Purpose : The voltage-gated calcium channel, Cav1.4 is localized to photoreceptor ribbon synapses and functions both in molecular organization of the synapse and in regulating release of synaptic vesicles. Cav1.4 is composed of three subunits – the pore-forming α1F, an intracellular β2a, and an extracellular α2δ4. Mutations in Cav1.4 subunits typically present as either congenital stationary night blindness, type 2 or a progressive cone-rod dystrophy in humans. Several knockout mice for the various Cav1.4 subunits have been studied. Since cones only represent 3% of photoreceptors, we need a cone-rich mammalian model system to study why different Cav1.4 mutations affect rods and cones differently.

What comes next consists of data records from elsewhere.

theorem stall_attach_none (empty : releasedRecords s = []) :
    stallDeadline (attachedGroup s) (attaching h s) = none := by
  cases hc : attachCursor s with
  | none => exact stallDeadline_none (.inr hc)
  | some n =>
    refine stallDeadline_not_released rfl hc fun y hy released => ?_
    obtain ⟨r, hr, rfl⟩ := Option.map_eq_some_iff.mp ((findRecord_attaching n).symm.trans hy)
    have old : r.state = .released := (attached_keeps r).2.symm.trans released
    have mem : r ∈ releasedRecords s :=
      List.mem_filter.mpr ⟨mem_of_findRecord hr, (isReleased_iff r).mpr old⟩
    exact List.not_mem_nil (empty ▸ mem)

end Attach

end Sys2Proof.Machine

namespace Sys2Proof.Membership

open Sys2Proof.Machine Sys2Proof.Safety

/-- Settles O36: the attachment is `attachGroup`, and its stall deadline is reckoned at the cursor that it takes. -/
theorem attachJoinsTheReleasedRecords : Obligations.AttachJoinsTheReleasedRecords := by
  intro s p tag b rest h w hb sub g fields
  have attached {c : Code} {more : List Machine.Field} {u : State}
      (ho : judgeAttach h g = groupAnswer h c more u) :
      exec .attachGrant s = .next (granted p tag 4 c (groupFields h u ++ more) u) :=
    (groupGrant_attach b).judged w hb sub nofun ho
  refine ⟨fun stopped => ?_, fun running active => ?_, fun running idle => ?_⟩
  · exact (attached (more := []) (if_pos stopped)).trans
      (congrArg (fun d => Host.Outcome.next (granted p tag 4 .ringStopped d g)) (List.append_nil _))
  · exact (attached (judgeAttach_already (s := g) running active)).trans
      (congrArg (fun d => Host.Outcome.next (granted p tag 4 .already d g)) (List.append_nil _))
  · intro done cursor
    have joins := judgeAttach_joins (h := h) (s := g) running idle
    have released : releasedRecords g = done := releasedRecords_eq g
    rw [released] at joins
    have same : attachCursor g = cursor := by rw [attachCursor, released]; rfl
    refine ⟨_, attached joins, ?_, ?_, ?_, ?_, ?_, ?_, ?_, ?_, rfl, rfl, rfl⟩
    · exact (out_granted _ _ _ _ _ _).trans
        (congrArg (· ++ _) (outSame_grantsHead p none s p))
    · exact congrArg Group.state (group_attachGroup_self (s := g))
    · exact (congrArg Group.cursor (group_attachGroup_self (s := g))).trans same
    · exact congrArg Group.lastAck (group_attachGroup_self (s := g))
    · exact fun nodup r hr => (congrArg Group.stall (group_attachGroup_self (s := g))).trans
        (stall_attach_released (s := g) nodup (released ▸ hr))
    · exact fun empty => (congrArg Group.stall (group_attachGroup_self (s := g))).trans
        (stall_attach_none (s := g) (released.trans empty))
    · exact fun x e => group_attachGroup_other (s := g) e
    · exact congrArg (fun l => { s.ring with records := l }) (List.map_congr_left fun r _ =>
        if_congr (isReleased_iff r) rfl rfl)

end Sys2Proof.Membership
end

section
/-! PROOFS. A group leaves and moves on (R131, R135, R137): the detachment, the stall and the acknowledgement, each before its retirement, and the statements. -/

namespace Sys2Proof.Machine

open Sys2Proof.Safety

section Leaving

variable {h x : GroupId} {s t : State}

theorem Retired.group (a : Retired s t) (x : GroupId) : group x t = group x s :=
  congrArg (fun v => Machine.group x { s with groups := v }) a.groups

theorem Retired.groupFields (a : Retired s t) : groupFields h t = groupFields h s := by
  rw [Machine.groupFields, a.group, a.releaseNext]
  rfl

theorem stallDue_iff (h : GroupId) (s : State) :
    stallDue h s = true ↔ (group h s).state = .active ∧ ∃ d ∈ (group h s).stall, d ≤ now s := by
  refine Bool.and_eq_true_iff.trans (and_congr beq_iff_eq ?_)
  unfold due
  cases (group h s).stall with
  | none => exact ⟨nofun, fun ⟨_, h, _⟩ => nomatch h⟩
  | some d =>
    exact ⟨fun late => ⟨d, rfl, of_decide_eq_true late⟩,
      fun ⟨_, same, late⟩ => decide_eq_true (Option.some.inj same ▸ late)⟩

/-- The state of a detachment before the retirement (R131). -/
noncomputable def detaching (h : GroupId) (s : State) : State :=
  updGroup h (fun _ => .detached) (updRecords (·.dropGroup h) s)

theorem groupFields_detaching (h : GroupId) (s : State) : groupFields h (detaching h s) =
    [.num 1 0, .optNum 4 none, .optNum 7 none, .optNum 4 (releaseNext s)] :=
  congrArg (fun gr : Machine.Group => [Machine.Field.num 1 gr.state.num, .optNum 4 gr.cursor,
    .optNum 7 gr.lastAck, .optNum 4 (releaseNext s)])
    (group_updGroup_self h (fun _ => .detached) (updRecords (·.dropGroup h) s))

/-- The state of a stall before the retirement (R137). -/
noncomputable def stalling (h : GroupId) (s : State) : State :=
  raiseIf (fun p => (rightsOf p s).subscriptions.getLsbD h.val || isSup p s) .groupStalled
    (updGroup h (fun gr => { gr with state := .stalled, stall := none })
      (updRecords (·.dropGroup h) s))

theorem group_stalling_self : group h (stalling h s) =
    { group h s with state := .stalled, stall := none } :=
  group_updGroup_self h (fun gr => { gr with state := .stalled, stall := none })
    (updRecords (·.dropGroup h) s)

theorem group_stalling_other (e : x ≠ h) : group x (stalling h s) = group x s :=
  group_updGroup_other (fun gr => { gr with state := .stalled, stall := none })
    (updRecords (·.dropGroup h) s) e

/-! ## ACK_EPOCH (R135) -/

/-- The record that an acknowledgement of epoch n leaves. -/
noncomputable def ackedRecord (h : GroupId) (n : Nat) (r : Record) : Record :=
  if r.epoch = n then r.dropGroup h else r

theorem ackedRecord_epoch (n : Nat) (r : Record) : (ackedRecord h n r).epoch = r.epoch := by
  unfold ackedRecord
  split <;> rfl

/-- The group as an acknowledgement moves it on, before its stall deadline. -/
noncomputable def ackedGroup (n : Nat) (s : State) (g : Group) : Group :=
  { g with cursor := some (n + 1), lastAck := some (now s) }

theorem findRecord_above_acked (n : Nat) :
    findRecord (n + 1) (updRecords (ackedRecord h n) s) = findRecord (n + 1) s := by
  rw [findRecord_updRecords (ackedRecord_epoch n)]
  cases e : findRecord (n + 1) s with
  | none => rfl
  | some r =>
    refine congrArg some (if_neg ?_)
    rw [epoch_of_findRecord e]
    exact Nat.succ_ne_self n

theorem group_ackEpoch_self (n : Nat) : group h (ackEpoch h n s) =
    { ackedGroup n s (group h s) with
      stall := stallDeadline (ackedGroup n s (group h s))
        (updGroup h (ackedGroup n s) (updRecords (ackedRecord h n) s)) } :=
  (group_refreshStall_self h _).trans (congrArg (fun g : Group => { g with
    stall := stallDeadline g (updGroup h (ackedGroup n s) (updRecords (ackedRecord h n) s)) })
    (group_updGroup_self h (ackedGroup n s) _))

theorem group_ackEpoch_other (e : x ≠ h) (n : Nat) : group x (ackEpoch h n s) = group x s :=
  (group_refreshStall_other e _).trans (group_updGroup_other _ _ e)

theorem judgeAck_out_of_order {n : Nat} (no : (group h s).cursor ≠ some n) :
    judgeAck n h s = groupAnswer h .outOfOrder [] s := if_pos no

theorem judgeAck_not_released {n : Nat} (hc : (group h s).cursor = some n)
    (no : ∀ r ∈ findRecord n s, r.state ≠ .released) :
    judgeAck n h s = groupAnswer h .noneReady [] s := by
  rw [judgeAck, if_neg (not_not.mpr hc), Option.filter_eq_none_iff.mpr fun r hr released =>
    no r hr ((isReleased_iff r).mp released)]

theorem judgeAck_released {n : Nat} {r : Record} (hc : (group h s).cursor = some n)
    (hr : findRecord n s = some r) (released : r.state = .released) : judgeAck n h s =
      groupAnswer h .done [.num 1 (s.ring.records.length -
        (retire (ackEpoch h n s)).ring.records.length)] (retire (ackEpoch h n s)) := by
  rw [judgeAck, if_neg (not_not.mpr hc), hr, Option.filter_some_pos ((isReleased_iff r).mpr released)]
  exact congrArg (fun l => groupAnswer h .done [.num 1 (l -
    (retire (ackEpoch h n s)).ring.records.length)] (retire (ackEpoch h n s))) (List.length_map _)

end Leaving

end Sys2Proof.Machine

namespace Sys2Proof.Membership

open Sys2Proof.Machine Sys2Proof.Safety

/-- Settles O37: both take the group out of every awaiting set and retire what nothing awaits. -/
theorem detachAndStallLeaveEveryAwaitingSet : Obligations.DetachAndStallLeaveEveryAwaitingSet := by
  refine ⟨fun s p tag b rest h w hb sub active => ?_, fun s h => ⟨fun early => ?_,
    fun d active hd late => ?_⟩⟩
  · have left := retired_retire (detaching h (grantsHead p none s))
    refine ⟨_, (groupGrant_detach b).judged w hb sub (fun _ => active) rfl, ?_, ?_, fun x e => ?_,
      not_awaits_of_dropped (l := s.ring.records) left.2, left.tb⟩
    · exact (out_granted _ _ _ _ _ _).trans (congrArg₂ (fun l d => l ++ [OutFrame.reply tag 5 .done d])
        ((OutSame.of_ports left.ports p).trans (outSame_grantsHead p none s p))
        (congrArg (· ++ [Machine.Field.num 1 (s.ring.records.filter (·.awaits h)).length])
          (left.groupFields.trans (groupFields_detaching h _))))
    · exact (left.group h).trans (group_updGroup_self h _ _)
    · exact (left.group x).trans (group_updGroup_other _ _ e)
  · refine congrArg Host.Outcome.next (if_neg fun due => ?_)
    obtain ⟨active, d, hd, late⟩ := (stallDue_iff h s).mp due
    rcases early with idle | absent | ⟨d', hd', before⟩
    · exact idle active
    · exact nomatch absent.symm.trans hd
    · exact Nat.not_le.mpr before (Option.some.inj (hd.symm.trans hd') ▸ late)
  · have left := retired_retire (stalling h s)
    refine ⟨_, congrArg Host.Outcome.next (if_pos ((stallDue_iff h s).mpr ⟨active, d, hd, late⟩)),
      (left.group h).trans group_stalling_self,
      fun x e => (left.group x).trans (group_stalling_other e),
      not_awaits_of_dropped (l := s.ring.records) left.2, fun q => ?_, left.stations, left.tb⟩
    refine (port_of_ports left.ports q).trans ((port_raiseIf q _ _ _).trans ?_)
    exact if_congr Bool.or_eq_true_iff rfl rfl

Methods : NRL-/-; RPE65 R91W+ “Conefull” mice were crossed to Cav1.4 α1F or α2δ4 KO mice to generate the ‘Conefull:α1F KO’ and ‘Conefull:α2δ4 KO’ lines. Retina structure and function was assessed using a visually guided water maze, electroretinogram (ERG), optical coherence tomography (OCT) and histology. Mice of both sexes and up to six-months of age were used.

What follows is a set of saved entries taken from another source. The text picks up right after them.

-- ==== Sys2Proof/Config.lean ====
section
/-! DEFINITION. What the spec leaves open: free values (opaque constants with no body, so that nothing can be
proved of what they are) and the choices that one implementation fixes. Each is named in a log entry. -/

namespace Sys2Proof.Config

/-- A free choice. The first argument is the state's counter of free draws, the second says what is chosen.
Used wherever the spec says 'unspecified' of a choice among values that the model can name (R63, R155, R212,
R232, R289, R344, R416). Log entry 3. -/
opaque free : Nat → Nat → Nat

/-- The far close time of an interval of a party on another device (R309, R334): its device, warp, number, and whether the party is an
engine command. Log entry 35. -/
opaque foreignClose : Nat → Nat → Nat → Bool → Nat

/-- A free byte: a value that the spec does not fix at all, at draw and position (R300, R247). Log entry 3. -/
opaque freeByte : Nat → Nat → BitVec 8

/-- The ECC code of a line's data and of side-band bytes 4 to 15 (R395): the spec gives its strength and not the
code. Log entry 4. -/
opaque ecc : List (BitVec 8) → BitVec 32

/-- The device's signed answer to an SPDM request (R479), from the request and the measurements: the firmware digest, the fused
anti-rollback counter, the life-cycle state and the port modes. The spec names the algorithms; the keys and the rest of the fused
configuration are fixed for the device and not given. Log entry 5. -/
opaque spdmAnswer : List (BitVec 8) → List (BitVec 8) → Nat → Nat → List Bool → List (BitVec 8)

/-- The bits of a sample record that report latencies of the pipeline (R440, R422): timing that the spec gives
only as a formula of contention-free paths. Log entry 6. -/
opaque sampleLatency : Nat → BitVec 80

/-- HBM4 bytes present on the package: 768 GiB (R3, R482). -/
def hbmBytes : Nat := 824633720832

/-- Compute dies, clusters per die and cores per cluster (R3). -/
def nDies : Nat := 4
def nClusters : Nat := 25
def nCoresPerCluster : Nat := 8

/-- Binary digits kept after the point when a transcendental result is formed before its one rounding (R165).
Log entry 7. -/
def transBits : Nat := 256

end Sys2Proof.Config
end

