-- ==== Sys2Proof/Syntax.lean ====
section
/-! DEFINITION. The instruction set: the decoded instruction forms (02_instruction_encoding.md R61 to R79) and the one
inductive with a constructor for every row of the table of operations and events. The rows that are instructions
carry the decoded fields of their word; the rows that are events of the device carry what the event is about. -/

namespace Sys2Proof

/-- Operand class codes (R68): a vector register, a uniform register, the special file of the position
(predicate, tile, accumulator, stream or convergence), or the word's immediate. -/
inductive Cls where
  | vec | uni | special | imm
  deriving DecidableEq, Repr

/-- Type codes (R72), in code order 0x00 to 0x0E. -/
inductive Ty where
  | b32 | i32 | n32 | i64 | n64 | f32 | f16x2 | bf16x2 | f64 | i8 | n8 | i16 | n16 | b64 | rt
  deriving DecidableEq, Repr

/-- Access widths (R74). -/
inductive Width where
  | b8 | b16 | b32 | b64 | b128
  deriving DecidableEq, Repr

/-- Scopes (R74, R301). -/
inductive Scope where
  | warp | block | cluster | die | device | domain | system
  deriving DecidableEq, Repr

/-- Address spaces of the memory form (R74, R209). -/
inductive Space where
  | generic | well | const
  deriving DecidableEq, Repr

/-- The bits every form shares, 95:90 (R61): switch marker, uniform, negated guard, guard predicate. -/
structure Common where
  s : Bool
  u : Bool
  n : Bool
  guard : BitVec 3
  deriving DecidableEq, Repr

/-- The register form (R67). Field `e` is the word's source C. -/
structure RegForm where
  c : Common
  d : BitVec 8
  a : BitVec 8
  b : BitVec 8
  e : BitVec 8
  dc : Cls
  ac : Cls
  bc : Cls
  ec : Cls
  ty : Ty
  sub : BitVec 3
  imm : BitVec 32
  deriving DecidableEq, Repr

/-- The fields of `movi` (R146): a pair and a 64-bit constant. -/
structure MoviForm where
  c : Common
  d : BitVec 8
  value : BitVec 64
  deriving DecidableEq, Repr

/-- The memory form (R74). `duni` and `buni` are the D class and the base class: uniform or vector. -/
structure MemForm where
  c : Common
  d : BitVec 8
  base : BitVec 8
  data : BitVec 8
  cmp : BitVec 8
  duni : Bool
  buni : Bool
  width : Width
  scope : Scope
  space : Space
  aop : BitVec 3
  offset : BitVec 32
  deriving DecidableEq, Repr

/-- The branch form (R76). -/
structure BrForm where
  c : Common
  link : BitVec 8
  index : BitVec 8
  uni : Bool
  indexUni : Bool
  disp : BitVec 32
  deriving DecidableEq, Repr

/-- The engine form (R78). -/
structure EngForm where
  c : Common
  token : BitVec 8
  record : BitVec 8
  conv : BitVec 8
  aux : BitVec 8
  mod : BitVec 16
  imm : BitVec 32
  deriving DecidableEq, Repr

/-- What the ECC check of a line read from HBM4 finds (R395, R397): a physical event. -/
inductive EccOutcome where
  | clean | correctable | uncorrectable
  deriving DecidableEq, Repr

/-- A message that is served at a home or at the well switch, and what the error code finds in the words it reads (R402, R406). -/
structure Service where
  msg : Nat
  ecc : EccOutcome
  deriving DecidableEq, Repr

/-- An engine command that runs on, and the units it may do before its next event (R246). -/
structure EngineRun where
  eng : Nat
  units : Nat
  deriving DecidableEq, Repr

/-- A core whose matrix engine runs on, and the parts of the operands that it reads (R261). -/
structure MatrixRun where
  core : Nat
  parts : List Nat
  /-- What the code of the weight store finds as the first of them is read (R406). -/
  ecc : EccOutcome
  deriving DecidableEq, Repr

/-- What a die's sensors give: mean power in mW, and junction temperature in °C (R461, R483). -/
structure PowerReading where
  milliwatts : Nat
  tempC : Nat
  deriving DecidableEq, Repr

/-- A die and its junction temperature in °C (R462). -/
structure HeatReading where
  die : Nat
  tempC : Nat
  deriving DecidableEq, Repr

/-- The operation of a peer's request (R467): a data access, a paired access, or a relaxed atomic. -/
inductive PeerOp where
  | load | store | swap | cas (cmp : BitVec 64) | rmw (aop : Nat) (signed : Bool) | accum (aop : Nat)
  deriving DecidableEq, Repr

/-- How the sender of a partial has joined a collective (R255). -/
structure CollHead where
  op : Nat
  redop : Nat
  count : Nat
  root : Nat
  deriving DecidableEq, Repr

/-- A partial or a result of a collective on its way between members (R254, R255): how its sender has joined, and the bytes. -/
structure CollPartial where
  head : CollHead
  data : List Byte
  deriving DecidableEq, Repr

/-- A request that another device of the domain makes of this one (R401, R467), with the requesting party: its
device, live-warp slot, number (interval, or engine sequence number when `eng`) and acquire time (R334). -/
structure PeerReq where
  /-- Device number with its domain: domain in bits 17:12 (R466). -/
  dev : Nat
  /-- Its place in the order in which the device sent its requests (R467). -/
  seq : Nat
  eng : Bool
  slot : Nat
  num : Nat
  /-- The requesting warp, as its own device tells it from every other occupant of its slot (R294). -/
  who : Nat
  acqWide : Nat
  /-- The owner's context whose page it is, and whether the page is checked. -/
  ctx : Nat
  chk : Bool
  /-- Label code of R218. -/
  label : Nat
  write : Bool
  /-- What a strong access does, and its operands (R224, R226). -/
  op : PeerOp
  addr : Nat
  data : List Byte
  len : Nat
  /-- The releases that a write of it carries (R303): scope code, stamp, and whether a release fence before it made it. -/
  rels : List (Nat × Nat × Bool)
  deriving DecidableEq, Repr

/-- A host access through BAR2 (R473): the offset in the window and the bytes written, or a read of `len` bytes. -/
structure HostAccess where
  write : Bool
  offset : Nat
  data : List Byte
  len : Nat
  deriving DecidableEq, Repr

/-- A PTP sync (R465): the measured offset of device time in ns and the slew the servo chose, in parts per billion. -/
structure PtpSync where
  /-- PTP domain, and the port it came by, as PTPPORTS numbers them (R464, R474). -/
  domain : Nat
  port : Nat
  offset : Int
  slewPpb : Int
  /-- The forward step asked for, in ns. -/
  stepNs : Nat
  deriving DecidableEq, Repr

/-- A firmware image as the boot ROM sees it (R478): the outcome of its two signature checks and of the key
digests, whether it is vendor-signed diagnostic firmware (R480), its version, the ladder states it sets (R450) and the mode
of each host port (true: CXL, R471). -/
structure FirmwareImage where
  diag : Bool
  rsaOk : Bool
  slhOk : Bool
  keysOk : Bool
  version : Nat
  /-- Digest of the firmware (R479). -/
  digest : List Byte
  halt : BitVec 2
  flush : BitVec 2
  cxl0 : Bool
  cxl1 : Bool
  deriving DecidableEq, Repr

/-- Life-cycle states (R480). -/
inductive LifeCycle where
  | manufacture | provisioned | deployed | rma
  deriving DecidableEq, Repr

Results : Conefull: α1F KO mice could not navigate the visually guided water maze, had a no b-wave ERG phenotype, and the developing all-cone outer nuclear layer reorganized into rosettes at the time of eye opening with degeneration progressing to 30% loss by 2-months of age. In comparison, the Conefull: α2δ4 KO mice successful navigated the visually guided water maze, had a reduced amplitude b-wave ERG, and the development of the all-cone outer nuclear layer appeared normal although progressive degeneration with 10% loss by 2-months of age was observed

Conclusions : New disease models for studying congenital synaptic diseases due to loss of Cav1.4 function have been created for focused analysis of mammalian cones. Like what has been described in normal rod-dominant mouse retinas, loss of the α1F subunit is more disruptive than loss of the α2δ4 subunit. A major difference is that in the all-cone retina loss of the α1F subunit triggers gross reorganization and degeneration of cones earlier than expected.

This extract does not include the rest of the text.